No relief in sight for drought-stricken areas of the country.
Above average temperatures are expected for June, July and August.
Southwestern states are projected to see the most dramatic departures from typical temperatures.
The forecast for sticky summer weather comes on the heels of record-breaking weather.
More than half of the United States may be in for a hot summer, a continuation of a year-long trend of high temperatures across much of the country, according to scientists with federal agencies that monitor large-scale climate conditions and severe weather.
During a teleconference today (May 17), scientists with the National Oceanic and Atmospheric Administration unveiled a map that showed projections for above-average temperatures for June, July and August for the lower two-thirds of the country, from California to the Eastern Seaboard and stretching as far north as Wyoming and central Illinois.
Southwestern states are projected to experience the most dramatic departures from typical summer temperatures.
The forecast for sticky summer weather follows on the heels of record-breaking weather conditions across much of the country for the first part of 2012, according to the data presented at the teleconference.
Across the globe, April 2012 was the fifth warmest April on record.
It was the third-warmest April on record in the United States, with almost all of the country experiencing warmer than average temperatures, said Jake Crouch, a climatologist with the National Climatic Data Center.
"April followed on the heels of an extremely warm March," Crouch said. That month was the warmest March on record for the United States; every state in the nation experienced a record high temperature.
The spate of warm weather and an unseasonably mild winter have made the last 12 months — from May 2011 through April 2012 — the warmest consecutive 12 months on record for the contiguous United States since 1895, when record-keeping began. Overall, temperatures were 2.8 degrees Fahrenheit (1.5 degrees Celsius) warmer than the 20th-century average.
A strong and persistent La Niña — a cyclical cooling of Pacific Ocean waters — has now exited the stage, but scientists said that there's little relief in sight for the southwest, which has been in the grip of the warm weather and drought conditions La Niña typically brings to the region.
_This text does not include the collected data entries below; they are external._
/-- The state of a build that differs in F_CLK alone. -/
def State.withFClk (f : Nat) (s : State) : State := { s with cfg := { s.cfg with fClk := f } }

@[simp] theorem State.withFClk_latch (f : Nat) (s : State) : (s.withFClk f).latch = s.latch := rfl
@[simp] theorem State.withFClk_prev (f : Nat) (s : State) : (s.withFClk f).prev = s.prev := rfl
@[simp] theorem State.withFClk_param (f : Nat) (s : State) : (s.withFClk f).param = s.param := rfl
@[simp] theorem State.withFClk_bitA (f : Nat) (s : State) : (s.withFClk f).cfg.bitA = s.cfg.bitA := rfl
@[simp] theorem State.withFClk_bitB (f : Nat) (s : State) : (s.withFClk f).cfg.bitB = s.cfg.bitB := rfl

/-- An outcome with its next state, if any, changed by `g`. -/
def mapNext (g : State → State) (o : Host.Outcome State Fault Refusal) : Host.Outcome State Fault Refusal :=
  match o with
  | .next s => .next (g s)
  | .fault r => .fault r
  | .refused r => .refused r

@[simp] theorem mapNext_next (g : State → State) (s : State) : mapNext g (.next s) = .next (g s) := rfl
@[simp] theorem mapNext_refused (g : State → State) (r : Refusal) : mapNext g (.refused r) = .refused r := rfl

theorem State.respond_withFClk (f : Nat) (s : State) (r : Response) :
    (s.withFClk f).respond r = (s.respond r).withFClk f := by
  rcases s.ctx.main_or_interrupt with hc | hc
  · rw [State.respond_main hc, State.respond_main (s := s.withFClk f) hc]; rfl
  · rw [State.respond_interrupt hc, State.respond_interrupt (s := s.withFClk f) hc]; rfl

theorem State.emitDigits_withFClk (f : Nat) (s : State) : (s.withFClk f).emitDigits = s.emitDigits.withFClk f := by
  simp only [State.emitDigits, State.withFClk_param]
  cases encDigits s.param <;> rfl

theorem State.actionA_withFClk (f : Nat) (s : State) : (s.withFClk f).actionA = s.actionA.withFClk f := by
  rw [State.actionA_eq, State.actionA_eq, ← State.emitDigits_withFClk]
  rfl

theorem State.actionB_withFClk (f : Nat) (s : State) : (s.withFClk f).actionB = s.actionB.withFClk f := by
  rw [State.actionB_eq, State.actionB_eq, ← State.emitDigits_withFClk]
  rfl

theorem State.edgeActions_withFClk (f : Nat) (s : State) (curr prev : Byte) :
    (s.withFClk f).edgeActions curr prev = (s.edgeActions curr prev).withFClk f := by
  cases hv : s.cfg.variant with
  | twoButton =>
    rw [State.edgeActions_twoButton hv, State.edgeActions_twoButton (s := s.withFClk f) hv]
    simp only [State.withFClk_bitA, State.withFClk_bitB, State.actionA_withFClk, ← apply_ite (State.withFClk f),
      State.actionB_withFClk]
  | singleSwitch =>
    rw [State.edgeActions_singleSwitch hv, State.edgeActions_singleSwitch (s := s.withFClk f) hv]
    exact (apply_ite (State.withFClk f) _ s.actionS s).symm

/-- F_CLK enters no operation. -/
theorem exec_withFClk (f : Nat) (i : Instr) (s : State) :
    exec i (s.withFClk f) = mapNext (State.withFClk f) (exec i s) := by
  cases i with
  | now => exact congrArg _ (s.respond_withFClk f (.done16 s.millis))
  | getEvent => exact congrArg _ (s.respond_withFClk f (.done8 s.latch))
  | setEvent imm8 =>
    rcases s.ctx.main_or_interrupt with hc | hc
    · rw [exec_setEvent_refused_iff.mpr ⟨rfl, hc⟩]
      exact exec_setEvent_refused_iff.mpr ⟨rfl, hc⟩
    · rw [exec_setEvent_interrupt hc]
      exact exec_setEvent_interrupt (s := s.withFClk f) hc imm8
  | poll =>
    rcases s.ctx.main_or_interrupt with hc | hc
    · rw [exec_poll_main hc, exec_poll_main (s := s.withFClk f) hc, State.withFClk_latch, State.withFClk_prev,
        State.edgeActions_withFClk]
      rfl
    · rw [exec_poll_refused_iff.mpr ⟨rfl, hc⟩]
      exact exec_poll_refused_iff.mpr ⟨rfl, hc⟩
  | syncDelay offset =>
    rcases s.ctx.main_or_interrupt with hc | hc
    · have hc' : (s.withFClk f).ctx = .main := hc
      simp only [exec, execSyncDelay, hc, hc', apply_ite (mapNext (State.withFClk f)), mapNext_next,
        mapNext_refused, ← State.respond_withFClk]
      rfl
    · rw [exec_syncDelay_refused_iff.mpr (.inl ⟨rfl, hc⟩)]
      exact exec_syncDelay_refused_iff.mpr (.inl ⟨rfl, hc⟩)
  | write port mask value =>
    rcases portOfIndex_cases port with ⟨rfl, -⟩ | ⟨h3, j, hj⟩
    · rfl
    · rcases s.ctx.main_or_interrupt with hc | hc
      · rw [exec_write_main hc hj]
        exact exec_write_main (s := s.withFClk f) hc hj mask value
      · rw [exec_write_refused_iff.mpr (.inr ⟨rfl, hc, h3⟩)]
        exact exec_write_refused_iff.mpr (.inr ⟨rfl, hc, h3⟩)
  | tick =>
    rcases s.ctx.main_or_interrupt with hc | hc
    · rw [exec_tick_refused_iff.mpr ⟨rfl, hc⟩]
      exact exec_tick_refused_iff.mpr ⟨rfl, hc⟩
    · rw [exec_tick_interrupt hc]
      exact exec_tick_interrupt (s := s.withFClk f) hc

theorem performWord_withFClk (f : Nat) (w : CmdWord) (s : State) :
    performWord w (s.withFClk f) = mapNext (State.withFClk f) (performWord w s) := by
  cases hd : decode w with
  | ok i => rw [performWord_ok hd, performWord_ok hd, exec_withFClk]
  | error e =>
    cases e with
    | reservedEncoding => rw [performWord_reserved hd, performWord_reserved hd]; rfl
    | noSuchPort => rw [performWord_noSuchPort hd, performWord_noSuchPort hd]; rfl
"Given the prospect of hotter, drier conditions across the west, and wildfire activity in the southwest, we may see a pretty significant wildfire season developing across the southwestern United States," said Greg Carbin, the warning coordination meteorologist at the Storm Prediction Center.
Lighting strikes and wind are two of the biggest factors that can contribute to wildfires, Carbin added.
Wildfires have been burning in Arizona since early May; the state experienced devastating wildfires in the summer of 2011.
"When you're having wildfires this early, it isn't a good sign," Carbin said.